I checked my watch. "Not for a couple of hours anyway. It's time to remind me."
After a while, we broke apart and looked at each other again, both of us bubbling with renewed amazement and delight. We giggled like children. "How come kissing you just gets better and better?" she asked giddily.
It was an interesting question. I had to give it my full attention. After we broke apart the second time, I said, "I think it's the constant practicing-which reminds me, that was some pretty enthusiastic practicing you did with Danny Anderson."
"What can I say? He's a general." She laughed and ran her fingers through my hair. "Don't be jealous."
"I'm not. Well… not a lot. He kissed you, but he only shook my hand. I think I should be insulted. He's a pretty good kisser, huh?"
"You'll have to find that out for yourself."
"I just might do that," I said with mock petulance.
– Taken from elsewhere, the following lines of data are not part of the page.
-- ==== Sys2Proof/Machine/Enclave.lean ====
section
/-! DEFINITION. Creating, entering, leaving, reporting and destroying enclaves (R209-R219, R338-R340, R353-R365, R380, R386,
R459). -/

namespace Sys2Proof.Machine

/-! Buffers that an instruction accesses as loads and stores of its caller (R124) -/

/-- Loads bytes for the current thread, line by line. -/
def loadBytes (s : State) (core : Nat) (sp : Space) : Nat → Nat → Nat → MemRes (List Byte)
  | 0, _, _ => .ok s []
  | k + 1, va, n =>
    if n = 0 then .ok s []
    else
      let m := Nat.min n (128 - va % 128)
      match s.l1Load core { sp := sp, va := va, kind := .read } m with
      | .ok s bs => match loadBytes s core sp k (va + m) (n - m) with
        | .ok s r => .ok s (bs ++ r)
        | r => r
      | r => r

/-- Whether a buffer may be stored to, line by line. -/
def probeBytes (s : State) (sp : Space) : Nat → Nat → Nat → MemRes Unit
  | 0, _, _ => .ok s ()
  | k + 1, va, n =>
    if n = 0 then .ok s ()
    else
      let m := Nat.min n (128 - va % 128)
      match translate s { sp := sp, va := va, kind := .write } with
      | .ok (s, _) => probeBytes s sp k (va + m) (n - m)
      | .error f => .fault s f

/-- Stores bytes line by line. -/
def putBytes (s : State) (core : Nat) (sp : Space) : Nat → Nat → List Byte → MemRes Unit
  | 0, _, _ => .ok s ()
  | k + 1, va, bs =>
    if bs.isEmpty then .ok s ()
    else
      let m := Nat.min bs.length (128 - va % 128)
      match s.l1Store core { sp := sp, va := va, kind := .write } (bs.take m) with
      | .ok s _ => putBytes s core sp k (va + m) (bs.drop m)
      | r => r

/-- The address at which a run of lines faults: each access of a buffer starts in the page it faults in. -/
def faultVa (s : State) (sp : Space) (kind : AccessKind) : Nat → Nat → Nat → Nat
  | 0, va, _ => va
  | k + 1, va, n =>
    let m := Nat.min n (128 - va % 128)
    if n ≤ m then va
    else match translate s { sp := sp, va := va, kind := kind } with
      | .ok _ => faultVa s sp kind k (va + m) (n - m)
      | .error _ => va

/-- The trap of a buffer access of the current host thread. -/
def bufferFault (s : State) (a : Access) (f : TFault) : Res := threadFault s a f (Sys2Proof.Machine.entryOf s a 4 0 false 0 [])

/-- Reads a buffer of the current thread, aligned as its instruction asks. -/
def withBuffer (s : State) (va n align : Nat) (k : State → List Byte → Res) : Res :=
  let sp := s.space s.cur
  if va % align ≠ 0 then .trap .misalign (.ofNat 64 va) s
  else if !wellFormedVa va then .trap .perm (.ofNat 64 va) s
  else match loadBytes s (s.coreIx s.cur) sp 64 va n with
    | .ok s bs => k s bs
    | .device s _ => .trap .perm (.ofNat 64 va) s
    | .fault s' f => bufferFault s' { sp := sp, va := faultVa s sp .read 64 va n, kind := .read } f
"Hey, sweetheart-if you ever get the opportunity to find out how Danny Anderson kisses, go ahead. I won't mind. Just don't make a habit of it."
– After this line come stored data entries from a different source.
-- ==== Sys2Proof/WellFormed.lean ====
section
/-! DEFINITION. When a term of `Instr` is a word that a program may hold: one check for each rule that a term can break. -/

namespace Sys2Proof

/-- The checks, by what each refuses. -/
inductive Flaw where
  /-- A step of an agent: no word encodes it. -/
  | notAWord
  /-- The header names a literal and no operand position holds 0x7D, or the word takes an extension word (R58). -/
  | strayLiteral
  /-- A JMP of o7, which is RET (R153). -/
  | jumpIsRet
  /-- An operand code that its position refuses: 0x7E, 0x7F, a literal where none may stand, an odd pair, a range beyond g111, zr
  where a range stands (R60-R66, R173, R187). -/
  | operand
  /-- Two literals (R63). -/
  | twoLiterals
  /-- A field value that the instruction's rule calls ILLEGAL (Table 3.7 and the entries). -/
  | fieldValue
  /-- An unassigned system register, or a write of one that takes none (R206, R207). -/
  | systemRegister
  deriving DecidableEq, Repr

/-- Whether the header's literal is one that the encoding carries. -/
def Instr.litOk (i : Instr) : Bool :=
  match i.hdr? with
  | some h => h.lit == 0 || (takesLit i.wordNat && !takesExt i.wordNat)
  | none => true

/-- Whether the term is its word's own decoding and not RET's. -/
def Instr.retOk : Instr → Bool
  | .jmp _ a => a != .o 7
  | _ => true

/-- The flaws of a term, with all 112 main-file registers allotted. -/
def Instr.flaws (i : Instr) : List Flaw :=
  if i.isEvent then [.notAWord]
  else
    (if i.litOk then [] else [.strayLiteral]) ++ (if i.retOk then [] else [.jumpIsRet])
      ++ (if i.info.uses.all (Use.ok 112) then [] else [.operand])
      ++ (if (i.info.uses.filter (·.opnd == .lit)).length ≤ 1 then [] else [.twoLiterals])
      ++ (if i.info.ok then [] else [.fieldValue])
      ++ (if i.sysAccess == some none then [.systemRegister] else [])

/-- A well-formed instruction word. -/
def Instr.WellFormed (i : Instr) : Prop := i.flaws = []

/-- What the encoding itself needs of a term, whatever its operands: it is a word, and nothing in it is lost. -/
def Instr.Encodable (i : Instr) : Prop := i.isEvent = false ∧ i.litOk = true ∧ i.retOk = true

end Sys2Proof
end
"You don't have a thing to worry about, not as long as girls are softer than boys."
"Mmm," she said. "What I like is the fact that boys get harder than girls-"
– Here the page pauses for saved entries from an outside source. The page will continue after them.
/-- R257, R258, R379-R389, R392, R397, R460: PREEMPT's four actions on a live enclave while no earlier one is busy; the end of a soft
request, its two deadlines and a time slice; the return of sealed work; writes of PART, QUADSVC, CEOWN and BLKMOVE; the resize of a
partition. Rests on the readings of assumptions 51 to 55. -/
def Obligations.ContextEvents : Prop :=
  (∀ eid e (s : State), s.reg.preBusy = false → s.liveEncl (BitVec.toNat eid) = some e →
    (e.ordered = true →
      let t := (s.notePreempt 0 eid false).modEncl eid.toNat fun e => { e with ordered := false }
      Occurs (.preemptResume eid) s (if s.ckHolds eid.toNat e then t else
        (t.modEncl eid.toNat fun e => { e with halted := false, tsvAt := if e.failed then none else some s.ns }).restoreClock eid.toNat))
    ∧ (e.ordered = false → exec (.preemptResume eid) s = .next s)
    ∧ Occurs (.preemptSoft eid) s ((s.notePreempt 1 eid true).softRequest eid.toNat (s.partCores e.lead))
    ∧ Occurs (.preemptHalt eid) s ((s.notePreempt 2 eid true).orderHalt eid.toNat)
    ∧ Occurs (.preemptKill eid) s
      (((((s.notePreempt 3 eid true).killTeams eid.toNat fun _ => true).exitHosts eid.toNat false).endSoft eid.toNat).settleBusy))
  ∧ (∀ eid e x (s : State), s.encls.find eid = some e → e.soft = some x →
    (s.softMet eid e x = true → Occurs (.softRequestEnd eid) s (s.endSoft eid))
    ∧ (s.softMet eid e x = false → exec (.softRequestEnd eid) s = .next s)
    ∧ (((s.contextTeams eid).any fun p => x.cores.contains p.2.core) = true →
      (x.g1 ≤ s.ns → Occurs (.g1Deadline eid) s (s.forceHalt eid))
      ∧ (∀ g, x.g2 = some g → g ≤ s.ns → Occurs (.g2Deadline eid) s (s.killNamed eid)))
    ∧ (((s.contextTeams eid).any fun p => x.cores.contains p.2.core) = false → (e.halted = false ∨ ((s.lines.any fun l => l.sp.eid.toNat = eid) = false ∧ (s.hosts.any fun h => h.2.entered.any (·.1 = eid)) = false)) →
      s.reg.preempt.toNat % 65536 = eid →
      s.endSoft eid = { s.modEncl eid (fun e => { e with soft := none }) with reg := { s.reg with preBusy := false } }))
  ∧ (∀ eid core e (s : State), s.encls.find eid = some e →
    let slice := (s.part e.lead).toNat / 2 ^ 16 % 65536
    slice ≠ 0 → ((s.contextTeams eid).any fun p => p.2.core = core) = true → slice * 1000 ≤ s.residence eid core →
    ((s.teams.filter fun p => p.2.core = core).any fun p => s.residence eid core < s.residence (s.eidOfTeam p.1) core) = false →
    (s.launches.any fun p => s.displacer eid core p.1 p.2) = true → Occurs (.timeSliceExpiry eid core) s (s.softRequest eid [core]))
  ∧ (∀ eid core e (s : State), s.encls.find eid = some e → e.restorable = true →
    let ls := s.launches.filter fun p => p.2.eid = eid && p.2.error.isNone && (!p.2.sealedW.isEmpty || p.2.image.isSome)
    (ls ≠ [] ∨ e.images ≠ []) →
    let bad := s.digestFails e || ls.any fun p => p.2.image.any s.frameImageFails
    ((ls = [] ∨ bad = false) →
      let r := ls.foldl (fun s p => s.restoreWalkers p.1 p.2) (s.restoreClock eid)
      Occurs (.contextRestore eid core) s ((r.restoreAt eid e core).getD r))
    ∧ (ls ≠ [] → bad = true → Occurs (.contextRestore eid core) s (s.failEnclave eid)))
  ∧ (∀ slice v (s : State), Occurs (.partWrite slice v) s (s.writePart slice v)
    ∧ (v.toNat / 2 ^ 12 % 16 ≠ 0 ∨ v.toNat / 2 % 128 ≠ 0 → s.writePart slice v = s)
    ∧ (v.toNat / 2 ^ 12 % 16 = 0 → v.toNat / 2 % 128 = 0 → slice < Config.slices → s.reg.resize.find slice = none → v.toNat % 2 = 1 →
      partFields slice v.toNat = true → s.overlaps' slice (slice + partSize v) = false → partEn (s.part slice) = false →
      s.writePart slice v = { s with reg := { s.reg with part := s.reg.part.put slice v } }))
  ∧ (∀ slice v (s : State), s.reg.resize.find slice = some v →
    let cores := leavingCores slice (s.part slice) v
    (s.teams.filter (fun p => cores.contains p.2.core) = [] → s.paused.contains slice = true → Occurs (.partitionResize slice) s
      (State.moveWalkers { s with reg := { s.reg with part := s.reg.part.put slice v, resize := s.reg.resize.del slice } }
        (cores.map (· / 384)).dedup))
    ∧ (∀ n t e, (n, t) ∈ s.teams → cores.contains t.core = true → s.encls.find (s.eidOfTeam n) = some e → e.soft = none →
      Occurs (.partitionResize slice) s (s.softOn cores)))
  ∧ (∀ slice quad (s : State), slice < Config.slices → quad < Config.quadsPerSlice →
    Occurs (.quadsvcOut slice quad) s
      (State.softOn { s with
        reg := { s.reg with quadsvc := .ofNat 17 (65536 + quad * 256 + slice) }
        quads := s.quads.put (96 * slice + quad) { s.quad (96 * slice + quad) with out := true } } (quadCores (96 * slice + quad)))
    ∧ Occurs (.quadsvcIn slice quad) s { s with
        reg := { s.reg with quadsvc := .ofNat 17 (quad * 256 + slice) }
        quads := s.quads.put (96 * slice + quad) { s.quad (96 * slice + quad) with out := (s.quad (96 * slice + quad)).removed } })
  ∧ (∀ engine v (s : State), engine < Config.engines → v.toNat < 512 →
    let same := v.setWidth 8 = (s.ceown engine).setWidth 8
    ((same ∨ (s.boundChans.any fun c => c / 16 = engine) = false) → Occurs (.ceownWrite engine v) s
      { s with reg := { s.reg with ceown := Tab.set s.reg.ceown 0x100 engine v, ceNext := s.reg.ceNext.del engine } })
    ∧ (¬ same → (s.boundChans.any fun c => c / 16 = engine) = true → Occurs (.ceownWrite engine v) s
      { s with reg := { s.reg with ceNext := s.reg.ceNext.put engine v } })
    ∧ ∀ o ch p, (s.chan o ch).phys = some p →
      ((s.ceown (p / 16)).getLsbD 8 = false ∨ ∃ x, s.reg.ceNext.find (p / 16) = some x ∧ x.getLsbD 8 = false) → s.served o ch = none)
  ∧ ∀ v (s : State), v.toNat < 2 ^ 48 → v.toNat / 2 ^ 16 % 2 ^ 15 = 0 →
    (∀ c, blkStatus s v.toNat = some c → Occurs (.blkmove v) s { s with reg := { s.reg with blkStat := c.code } })
    ∧ (blkStatus s v.toNat = none → s.blockHeld (blockFrame v.toNat) = false →
      let m := s.moveBlock (blockFrame v.toNat) (.ofNat 8 (v.toNat / 256))
      Occurs (.blkmove v) s { m with reg := { m.reg with blkmove := v, blkBusy := true, blkStat := 0 } })
    ∧ (blkStatus s v.toNat = none → s.blockHeld (blockFrame v.toNat) = true → exec (.blkmove v) s = .next s)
"Is that information theoretical or based on actual experience?"
"Yes," she said, without explaining. Her fingers were expertly undoing my zipper.
Something underfoot went bump, and I felt a momentary sensation of weightlessness. The Hieronymus Bosch was airborne again. "Whoops, here we go again. Wanna go back to the cabin?"
Lizard looked disappointed. "I wish. Unfortunately, both you and I have work to do." Sadly, she pulled my zipper back up.
"Me? I thought I'd been retired without prejudice." I pulled my zipper back down again.
"Don't get your hopes up-" She slapped my fingers aside and pulled my zipper up again, this time to stay. "-About the retiring, I mean. There's been a little restructuring, but you're still very important-not only to me, but to this job. You're the only person in the world who knows how to think like a worm."
"I'm not sure if I've just been complimented or insulted."
"Complimented." She leaned in very close and whispered, "I'd rather have you eat me any day." And then she slid her tongue delicately into my ear, causing me to shriek, giggle, and leap back as far as I could-which wasn't very, I was still backed up against the stanchion-wiping my ear and shuddering in delight, all at the same time.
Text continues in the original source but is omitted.